We are trying to enrich for small sequences (7) of size from 500-1000bp in bacterial genomes and we do not know the positions of these sequences in advance. We are working with a bulk file so simulated run. Above toml files are the ones that I used for these two trials with boss-run. the readfish toml looks like that:

[caller_settings.guppy]
config = 'dna_r10.4.1_e8.2_400bps_5khz_fast'
address = 'ipc:///tmp/.guppy/5555'
debug_log = 'live_reads.fq'

[mapper_settings.mappy_rs]
fn_idx_in = "/data/my.fasta" 
debug_log = 'live_alignments.paf'
n_threads = 10

[[regions]]
name = "asmlst_boss3"
min_chunks = 0
max_chunks = 2
targets = ["one","two","three","four","five","six","seven"] 
single_on = "stop_receiving"
multi_on = "stop_receiving"
single_off = "unblock"
multi_off = "unblock"
no_seq = "unblock"
no_map = "unblock"
above_max_chunks = "stop_receiving"
below_min_chunks = "proceed"

boss.toml

[general]
name = "asmlst_boss3"                   # experiment name
wait = 60                       # waiting time between periodic updates
ref = "/data/my.fasta" 
mmi = ""                        # index of reference (will be built if ref is given but not mmi)

[simulation]
device = "MS00001"                   # position on sequencer
host = "localhost"              # host of sequencing device
port = 9502                     # port of sequencing device
data_wait = 10                 # wait for X Mb of data before first update
prom = false                    # switch for using a PromethION flowcell (experimental)

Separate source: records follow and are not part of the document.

-- ==== Sys2Proof/Syntax.lean ====
section
/-! DEFINITION. The steps of the machine as syntax: one constructor of Instr per row of spec/opcode_table.json, and the records
their arguments are made of. -/

namespace Sys2Proof

/-- A ring of a die (01 R14). -/
structure RingAt where
  die : Fin 4
  ring : Fin 4
  deriving DecidableEq, Repr

/-- A presented stripe of a ring (01 R14). -/
structure StripeAt where
  ring : RingAt
  stripe : Fin 32
  deriving DecidableEq, Repr

/-- An element slot of a stripe (01 R17). -/
structure ElemAt where
  at_ : StripeAt
  slot : Fin 16
  deriving DecidableEq, Repr

/-- A channel of an element: an input channel or an output channel, as its user says. -/
structure ChanAt where
  el : ElemAt
  chan : Fin 8
  deriving DecidableEq, Repr

/-- Where a token that moves one hop stands: the staging of an output channel, or a pass register (01 R18, 02 R49). -/
inductive Hop where
  | out (c : ChanAt)
  | pass (s : StripeAt) (n : Fin 16)
  deriving DecidableEq, Repr

/-- Parameter words P0 to P3 of an active message or relay packet (02 R72, 04 R147). -/
structure Params where
  p0 : Word
  p1 : Word
  p2 : Word
  p3 : Word
  deriving DecidableEq, Repr

/-- The header of a packet less its TYPE and VER (04 R143). -/
structure PktHead where
  seq : BitVec 16
  cmpl : Bool
  barrier : Bool
  rscope : BitVec 3
  feat : BitVec 11
  deriving DecidableEq, Repr

/-- The body of a LAUNCH packet (04 R145). -/
structure LaunchBody where
  iridx : BitVec 16
  ioff : BitVec 48
  aridx : BitVec 16
  aoff : BitVec 48
  graph : Word
  dep0 : BitVec 16
  dep1 : BitVec 16
  dep2 : BitVec 16
  dep3 : BitVec 16
  depv : BitVec 4
  early : BitVec 4
  prio : BitVec 8
  deriving DecidableEq, Repr

/-- The body of a QNEW packet (04 R148). -/
structure QnewBody where
  qid : BitVec 20
  pasid : BitVec 20
  kernel : Bool
  rsize : BitVec 4
  csize : BitVec 4
  rbase : Dword
  cbase : Dword
  seq0 : BitVec 16
  cseq0 : BitVec 16
  deriving DecidableEq, Repr

/-- What the host answers to an ATS translation request (03 R97, R98, R130). `size` is 0 for 4 KiB, 1 for 2 MiB, 2 for 1 GiB. -/
inductive XltAnswer where
  | present (hpage : BitVec 52) (size : Fin 3) (read write noPref : Bool)
  | absent
  | badPasid
  | error
  deriving DecidableEq, Repr

/-- Where an uncorrectable error is detected (the *_UNCORRECTABLE rows of 03 R129, 05 R221, 07 R273, 08 R311, 11 R378, 12 R408,
13 R439, 14 R458, 15 R474), and the plane whose state or access it is. A stream error without a slot is that of a port of the element's region. -/
inductive ErrSite where
  | memoryRead (e : ElemAt) (ical : Bool) (islot : Fin 16) (dpa : Dword)
  | element (e : ElemAt) (ical : Bool) (shared : Bool)
  | scale (e : ElemAt) (ical : Bool) (islot : Fin 16) (index : BitVec 11)
  | matrix (e : ElemAt) (ical : Bool) (desc : Option (Fin 4)) (wsAddr : Word)
  | junction (e : ElemAt) (ical : Bool) (monitor : Bool) (index : BitVec 9)
  | stream (e : ElemAt) (ical : Bool) (islot : Option (Fin 16)) (unit : Word)
  | sparse (e : ElemAt) (ical : Bool) (islot : Fin 16) (unit : Dword)
  | plane (s : StripeAt) (ical : Bool)
  | cache (r : RingAt) (ctx : BitVec 6) (index : BitVec 11)
  | link (die : Fin 4) (ep : Fin 2) (flit : BitVec 12) (ring : Fin 4) (ctx : BitVec 6)
  deriving DecidableEq, Repr

/-- The interleave that software programs into the HDM decoder (16 R478): the number of ways, and the code of the granularity. -/
structure Interleave where
  ways : BitVec 4
  gran : BitVec 4
  deriving DecidableEq, Repr

/-- A CXL.mem access of the host (16 R478): up to 8 bytes of `data` from host physical address `addr`. -/
structure HostAcc where
  write : Bool
  addr : Dword
  len : Fin 9
  data : Dword
  deriving DecidableEq, Repr

/-- A firmware image as its trust checks see it (16 R481): its contents, its security version, and the SHA-512 digests of the vendor and owner public keys
under which it is signed. -/
structure FwImage where
  image : Nat
  version : Word
  mingen : BitVec 16
  maxgen : BitVec 16
  vendorKey : BitVec 512
  ownerKey : BitVec 512
  deriving DecidableEq, Repr

/-- The sensors of 16 R485. -/
inductive Sensor where
  | junction (die : Fin 4)
  | hbm (stack : Fin 12)
  | coolantIn
  | coolantOut
  | power
  | eccCor (die : Fin 4)
  deriving DecidableEq, Repr

/-- Who writes a register (00 R8): the host through BAR 0, or a hart through its address map (04 R133). -/
inductive RegWriter where
  | host
  | hart (die : Fin 4) (hart : Fin 64)
  deriving DecidableEq, Repr

/-- The atomic acts of the RISC-V A extension (04 R132; log 12). -/
inductive AmoOp where
  | lr | sc | swap | add | xor | and | or | min | max | minu | maxu
  deriving DecidableEq, Repr

/-- An access of a hart in its address map (04 R133, R134): 2^`size` bytes at `addr`; a load writes x[rd], zero- or sign-extended, and so does
an atomic act, of a word or a doubleword. -/
inductive FAccess where
  | load (rd : BitVec 5) (addr : Dword) (size : Fin 4) (signed : Bool)
  | store (addr : Dword) (size : Fin 4) (data : Dword)
  | amo (op : AmoOp) (rd : BitVec 5) (addr : Dword) (double : Bool) (data : Dword)
  | fence
  deriving DecidableEq, Repr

I ran boss with the command boss --toml boss.toml --toml_readfish readfish.toml as stipulated by your documentation.

I tried a new run today and I am getting logs and everything but I cannot see anything related tot he new strategies.

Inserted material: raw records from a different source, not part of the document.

/-- A resource entry (03 R92). -/
structure Res where
  base : Nat
  extent : Nat
  keyidx : Nat
  space : Nat
  fmt : Nat
  layout : Nat
  vers : Bool
  scope : Nat
  rights : Nat
  pref : Bool
  relgen : Nat
  valid : Bool
  rsvd : Nat
  deriving DecidableEq, Repr

/-- One end of a transfer: its entry as it stood at acceptance (03 R95), and for SPACE 1 the scratchpad byte of its byte 0. -/
structure SEnd where
  res : Res
  base : Nat
  deriving DecidableEq, Repr

/-- An accepted stream message (13 R413, R435): its ends, the slots it has reserved in a FIFO (the FIFO, the number of the first slot, how many) and that
FIFO's first byte and size, its stride tables, its index list once that is read, the bytes it has moved, and its reply once it is due: status and
lanes 0 and 1. -/
structure Transfer where
  msg : Msg
  src : Option SEnd
  dst : Option SEnd
  idx : Option SEnd
  fifo : Option (Fin 64 × Nat × Nat)
  buf : Nat × Nat
  srcTab : List (Nat × Int)
  dstTab : List (Nat × Int)
  ixs : Option (List Nat)
  moved : Nat
  ready : Option (Nat × Nat × Nat)
  deriving DecidableEq, Repr

/-- A pending element value of the window (14 R445): the new bits and expected bits, or an exact sum. -/
inductive WinVal where
  | bits (v : Nat)
  | exact (z : Int)
  | cas (expected new : Nat)
  deriving DecidableEq, Repr

/-- An address token (14 R447): its granule, its values by byte of the granule, and the pages whose translations gave the granule. -/
structure AddrTok where
  place : Nat
  gran : Nat
  vals : Tab WinVal
  pages : List (BitVec 20 × Nat)
  deriving DecidableEq, Repr

/-- An accepted sparse-update message (14 R443-R447): its destination, its value rows and its index list as their entries stood at acceptance,
the mode of its launch then, the next index to expand, the tokens that the window has not taken yet, the tokens not yet performed, the status of one
that is refused, and what its reply will carry. -/
structure SparseMsg where
  msg : Msg
  dst : Option SEnd
  src : Option SEnd
  idx : Option SEnd
  ord : Bool
  nextIdx : Nat
  toks : List AddrTok
  expanded : Bool
  outstanding : Nat
  refused : Option Nat
  bad : Nat
  noKey : Bool
  lane0 : Nat
  lane1 : Nat
  deriving DecidableEq, Repr

/-- The key of a window entry (14 R447): MOP, FMT, SAT and RND. -/
structure WinKey where
  mop : Nat
  fmt : Fmt
  sat : Bool
  rnd : Nat
  deriving DecidableEq, Repr

/-- An entry of the reordering window (14 R448). `addr` is a granule of HBM (`place` 0) or of host memory (1), or a scratchpad unit (2);
`vals` are by byte of the granule, `owners` are the messages of its tokens, and `pages` are the pages whose translations gave its granule (03 R99).
An intercalary launch has entries of its own (14 R456). -/
structure WinEntry where
  addr : Nat
  place : Nat
  key : WinKey
  ctx : BitVec 6
  ical : Bool
  keyidx : BitVec 12
  vals : Tab WinVal
  open_ : Bool
  imm : Bool
  absorbed : Nat
  owners : List Nat
  pages : List (BitVec 20 × Nat)
  deriving DecidableEq, Repr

I hope it is sufficient information

W-L commented 1 month ago

Thanks, this is helpful! So your fasta reference file consists of these 7 short sequences, correct? I'm afraid there is an inherent limitation of BOSS-RUNS when it comes to very short reference sequences. BOSS-RUNS expects reference sequences to be longer than typical nanopore reads, otherwise calculations for expected benefit of reads lead to unexpected results (since reads are probably longer than the reference sequences). If you are simply trying to enrich for reads that contain these short sequences there might also not necessarily be much benefit to using BOSS-RUNS (as opposed to simple adaptive sampling), since there is reduced opportunity to redistribute data if the aim is to reject anything that does not contain these sequences. Hope that makes sense?